Haha! Normalement c’est un sujet dont je ne parle jamais parce que ça me donne l’impression d’être ce vieux poivrot au pub, accoudé à radoté sur « ce qu’aurait pu être la vie». Mais comme tu en parles, effectivement j’étais footballeur pro il y a bien longtemps, dans ma jeunesse, bien avant que je découvre le tatouage. Je pense qu’étant jeune, comme tous les gens à cet âge, c’est ce que je rêvais de faire. Malheureusement, je me suis sérieusement blessé et le rêve s’est évaporé. Mais j’en suis plutôt content car sinon je ne serais pas là avec toi. A la place, je serais entrain de compter mes Lamborghinis et Ferraris, en admirant mes manchettes religieuses (rire)!

000042

Le tatouage, c’est arrivé assez tard pour moi.
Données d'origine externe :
-- ==== Sys2Proof/Tests/Slice0.lean ====
section
/-!
SUPPORT. The model's own tests: ill-formed terms, words of the manual's tables and words written out from its encodings, single
steps with the results the manual's rules give, and for each statement of Certificates/Slice0 a witness of its hypotheses.
-/

namespace Sys2Proof.Tests
open Sys2Proof.Machine Sys2Proof.Claims
set_option Elab.async false

/-! ## Bodies -/

def lr (d a b : BitVec 7) : Lr := { w := false, d := d, a := a, b := b, f := false, xm := none }
def lk (d a : BitVec 7) (k : BitVec 8) : Lk := { w := false, d := d, a := a, k := k, xl := none }
def lp (pd : BitVec 3) (cc : BitVec 4) (a b : BitVec 7) : Lp := { w := false, pd := pd, cc := cc, a := a, b := b, f := false, xm := none }
def ue (sp : BitVec 7) (tag : BitVec 6) (sub : BitVec 9) : Ue := { w := false, sp := sp, tag := tag, sub := sub }
def ln : Ln := { w := false, z := 0 }
def xm (ty : BitVec 4) (opx : BitVec 7) : Xm :=
  { c := 0, p := 7, n := false, rm := 0, sat := false, neg := 0, abs := 0, ty := ty, opx := opx }
def xw (ty : BitVec 4) (sc : BitVec 3) (sub : BitVec 4) (disp : BitVec 14) : Xw :=
  { p := 7, n := false, ty := ty, pol := 0, sc := sc, sub := sub, disp := disp }
def lm (d a sb : BitVec 7) (x : Xw) : Lm := { w := false, d := d, a := a, sb := sb, z := false, xw := x }
def waits (o : Lm) : Lm := { o with w := true }

/-! ## WellFormed: an ill-formed term for each check (R63, R74, R75; the parts of the device) -/

theorem test_wf_good : WellFormed (.iadd (lr 3 1 2)) = true := by decide +kernel
theorem test_wf_reserved : WellFormed (.fence (ue 0 0 4)) = false := by decide +kernel
theorem test_wf_zerobits : WellFormed (.iaddk { lk 3 1 5 with xl := some 0x10 }) = false := by decide +kernel
theorem test_wf_type : WellFormed (.iadd { lr 3 1 2 with xm := some (xm 4 0) }) = false := by decide +kernel
theorem test_wf_register : WellFormed (.stmv (ue 6 0 0)) = false := by decide +kernel
theorem test_wf_queue : WellFormed (.iadd (lr 120 1 2)) = false := by decide +kernel
theorem test_wf_operand : WellFormed (.stq (lm 8 0 4 (xw 4 0 0 0))) = false := by decide +kernel
theorem test_wf_xbit : WellFormed (.eventLiteral { ue := ue 12 0 0xD, xl := 1 }) = false := by decide +kernel
theorem test_wf_context : WellFormed (.detctlWrite 64 0) = false := by decide +kernel
theorem test_wf_queue_number : WellFormed (.packetNop 0 32) = false := by decide +kernel
theorem test_wf_trigger : WellFormed (.triggerWrite 0 16 0) = false := by decide +kernel
theorem test_wf_die : WellFormed (.thermalHold 16) = false := by decide +kernel
theorem test_wf_partition : WellFormed (.partitionWrite 3 16 0) = false := by decide +kernel
theorem test_wf_step : WellFormed (.clockStep 0 9) = false := by decide +kernel
theorem test_wf_spool : WellFormed (.spoolPop 0 0 4) = false := by decide +kernel
theorem test_wf_port : WellFormed (.linkDown 4) = false := by decide +kernel
theorem test_wf_row : WellFormed (.tileRowEmit 16 0) = false := by decide +kernel
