/-- The operands after the opcode byte `op` (R104, in the order of the opcode map). -/
def decodeOperands (op : Byte) (bs : List Byte) : Except DecodeError Instr :=
  match op.toNat with
  | 0x01 => do
    let (m, bs) ← readU8 bs
    if cbMaskOk m then finish (.init m) bs else .error .cbMaskBit7
  | 0x02 => finish .getStatus bs
  | 0x03 => do
    let (m, bs) ← readU8 bs
    finish (.setModem m) bs
  | 0x04 => do
    let (f, bs) ← readU32 bs
    finish (.setChannel f) bs
  | 0x05 => do
    let (f, bs) ← readU32 bs
    let (bw, bs) ← readU32 bs
    let (th, bs) ← readU16 bs
    let (t, bs) ← readU32 bs
    finish (.isChannelFree f bw th t) bs
  | 0x06 => finish .random bs
  | 0x07 => do
    let (c, bs) ← readRxConfig bs
    finish (.setRxConfig c) bs
  | 0x08 => do
    let (c, bs) ← readTxConfig bs
    finish (.setTxConfig c) bs
  | 0x09 => do
    let (f, bs) ← readU32 bs
    finish (.checkRfFrequency f) bs
  | 0x0A => do
    let (p, bs) ← readAirParams bs
    finish (.timeOnAir p) bs
  | 0x0B => do
    let (n, bs) ← readU8 bs
    let (d, bs) ← readBytes n bs
    finish (.send n d) bs
  | 0x0C => finish .sleep bs
  | 0x0D => finish .standby bs
  | 0x0E => do
    let (t, bs) ← readU32 bs
    finish (.rx t) bs
  | 0x0F => do
    let (t, bs) ← readU32 bs
    finish (.rxBoosted t) bs
  | 0x10 => finish .startCad bs
  | 0x11 => do
    let (f, bs) ← readU32 bs
    let (p, bs) ← readU8 bs
    let (sec, bs) ← readU16 bs
    finish (.setTxContinuousWave f p sec) bs
  | 0x12 => do
    let (m, bs) ← readU8 bs
    finish (.rssi m) bs
  | 0x13 => do
    let (a, bs) ← readU16 bs
    let (d, bs) ← readU8 bs
    finish (.write a d) bs
  | 0x14 => do
    let (a, bs) ← readU16 bs
    finish (.read a) bs
  | 0x15 => do
    let (a, bs) ← readU16 bs
    let (n, bs) ← readU8 bs
    let (d, bs) ← readBytes n bs
    finish (.writeRegisters a n d) bs
  | 0x16 => do
    let (a, bs) ← readU16 bs
    let (n, bs) ← readU8 bs
    finish (.readRegisters a n) bs
  | 0x17 => do
    let (m, bs) ← readU8 bs
    let (k, bs) ← readU8 bs
    finish (.setMaxPayloadLength m k) bs
  | 0x18 => do
    let (e, bs) ← readBool bs
    finish (.setPublicNetwork e) bs
  | 0x19 => finish .getWakeupTime bs
  | 0x1A => finish .irqProcess bs
  | 0x1B => do
    let (r, bs) ← readU32 bs
    let (sl, bs) ← readU32 bs
    finish (.setRxDutyCycle r sl) bs
  | 0x1C => finish .txPrbs bs
  | 0x1D => do
    let (p, bs) ← readU8 bs
    finish (.txCw p) bs
  | 0x1E => do
    let (g, bs) ← readGcfg bs
    let (c, bs) ← readBool bs
    let (t, bs) ← readU16 bs
    finish (.setRxGenericConfig g c t) bs
  | 0x1F => do
    let (g, bs) ← readGcfg bs
    let (p, bs) ← readU8 bs
    let (t, bs) ← readU32 bs
    finish (.setTxGenericConfig g p t) bs
  | 0x20 => do
    let (n, bs) ← readU16 bs
    let (t, bs) ← readU32 bs
    let (c, bs) ← readBool bs
    finish (.transmitLongPacket n t c) bs
  | 0x21 => do
    let (b, bs) ← readBool bs
    let (t, bs) ← readU32 bs
    let (c, bs) ← readBool bs
    finish (.receiveLongPacket b t c) bs
  | 0x22 => do
    let (n, bs) ← readU8 bs
    let (d, bs) ← readBytes n bs
    finish (.lrFhssSetCfg n d) bs
  | 0x23 => do
    let (n, bs) ← readU8 bs
    let (d, bs) ← readBytes n bs
    finish (.lrFhssGetTimeOnAirInMs n d) bs
  | _ => .error .reservedOpcode

/-- A packet at the command port (R100). -/
def decodeCommand : List Byte → Except DecodeError Instr
  | [] => .error .emptyPacket
  | op :: bs => decodeOperands op bs

/-- An event, if its bit is set. -/
def eventIf (bit : Bool) (e : IrqEvent) : List IrqEvent := if bit then [e] else []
Quand tu lis les interviews, tous ces types sont tombé dans le tatouage petit, parce que leur grand-père s’était fait tatouer par Derek Campell ou George Bone pour £4 et que depuis ce temps ils ont toujours rêvé de faire ça. Moi, je n’ai commencé à m’y intéresser qu’après avoir commencé mon apprentissage. En fait c’est même un peu la honte car je ne connaissais vraiment rien. Je pensais que Sailor Jerry était une marque d’alcool et c’est à peu près tout ! J’étudiais l’art à l’université et on a fait un projet sur l’impression japonaise par bloc de bois, on étudiait des artistes comme Hokusai, tu sais le type qui a fait la fameuse « vague bleue ». J’ai beaucoup aimé, plus que tout ce que j’avais pu voir avant. Ca a déclenché en moi une passion pour ce genre artistique, puis quand j’ai commencé à retrouver ces motifs dans le tatouage japonais, j’en suis devenu obsédé.
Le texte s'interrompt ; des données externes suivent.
-- ==== Sys2Proof/Machine/Flags.lean ====
section
/-! DEFINITION. The block's flags: the bits of the sticky `Fault` register (R26, R350), the status codes and response
packets (R102, R103), the code of `RadioState` (R24) and the callback bits of `CbMask` (R25). -/

namespace Sys2Proof.Machine

/-- The causes of R350, in bit order. -/
inductive FaultBit
  | illegalCommand
  | notInit
  | irqOverrun
  | badEvent
deriving DecidableEq, Repr

/-- The mask of a fault's bit in the `Fault` register (R26). -/
def faultMask : FaultBit → BitVec 4
  | .illegalCommand => 0x1
  | .notInit => 0x2
  | .irqOverrun => 0x4
  | .badEvent => 0x8

/-- `STATUS_OK` = 0 as a response packet (R102). -/
def respOk : List Byte := u32Bytes 0

/-- `STATUS_ERROR` = -1 as a response packet (R102). -/
def respError : List Byte := u32Bytes (BitVec.ofInt 32 (-1))

/-- `STATUS_UNSUPPORTED_FEATURE` = -2 as a response packet (R102). -/
def respUnsupported : List Byte := u32Bytes (BitVec.ofInt 32 (-2))

/-- A `bool` result. -/
def respBool (b : Bool) : List Byte := [boolByte b]

/-- The code `GetStatus` answers (R24, R218). -/
def radioCode : RadioState → Byte
  | .idle => 0
  | .rxRunning => 1
  | .txRunning => 2
  | .cad => 3

/-- The bit of a callback in `CbMask` (R25); the two chunk callbacks have none (R390). -/
def cbBit : Callback → Option Nat
  | .txDone => some 0
  | .txTimeout => some 1
  | .rxDone _ _ _ _ => some 2
  | .rxTimeout => some 3
  | .rxError => some 4
  | .fhssChangeChannel _ => some 5
  | .cadDone _ => some 6
  | .getNextChunk _ => none
  | .storeChunk _ _ => none

end Sys2Proof.Machine
end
Prints en édition limitée & Peinture originale en vente exclusivement ici

Peu après cette histoire, j’ai décidé de me faire une manchette japonaise. Je suis donc allé à mon shop local, World of Tattoos, où je bosse toujours. J’avais dessiné quelques croquis pour que l’artiste voie ce que j’avais en tête. En plein milieu de la séance, Emily Hansom, l’artiste, m’a demandé si ça me brancherait de tatouer. Je n’ai même pas réfléchi à sa proposition, j’étais à l’université et je visais un « vrai job ». Je ne pouvais pas imaginer qu’on puisse vivre du tattoo, je pensais que ce n’était qu’un hobby. Mais Emily a insisté et a montré mes croquis à Glyn, le patron. Il m’a demandé de venir au shop pour que je vois à quoi tout ça ressemblait et je me suis dit pourquoi pas! Dès que je suis arrivé, je suis tombé amoureux de l’ambiance, des gens, tous plus sympa les uns que les autres. Je me suis dit qu’en fait, je ne pouvais pas louper cette opportunité. C’est donc après avoir commencé que je suis tombé amoureux du tattoo. Et le plus j’en apprenais sur le milieu et les techniques, plus j’avais envie d’en savoir. Ca a eu un effet boule de neige. Et franchement je suis vraiment content que ça se soit passé comme ça !

000006

Tu es à Ruislip Manor depuis tes débuts. Pourquoi as-tu décidé de rester chez World of Tattoos ?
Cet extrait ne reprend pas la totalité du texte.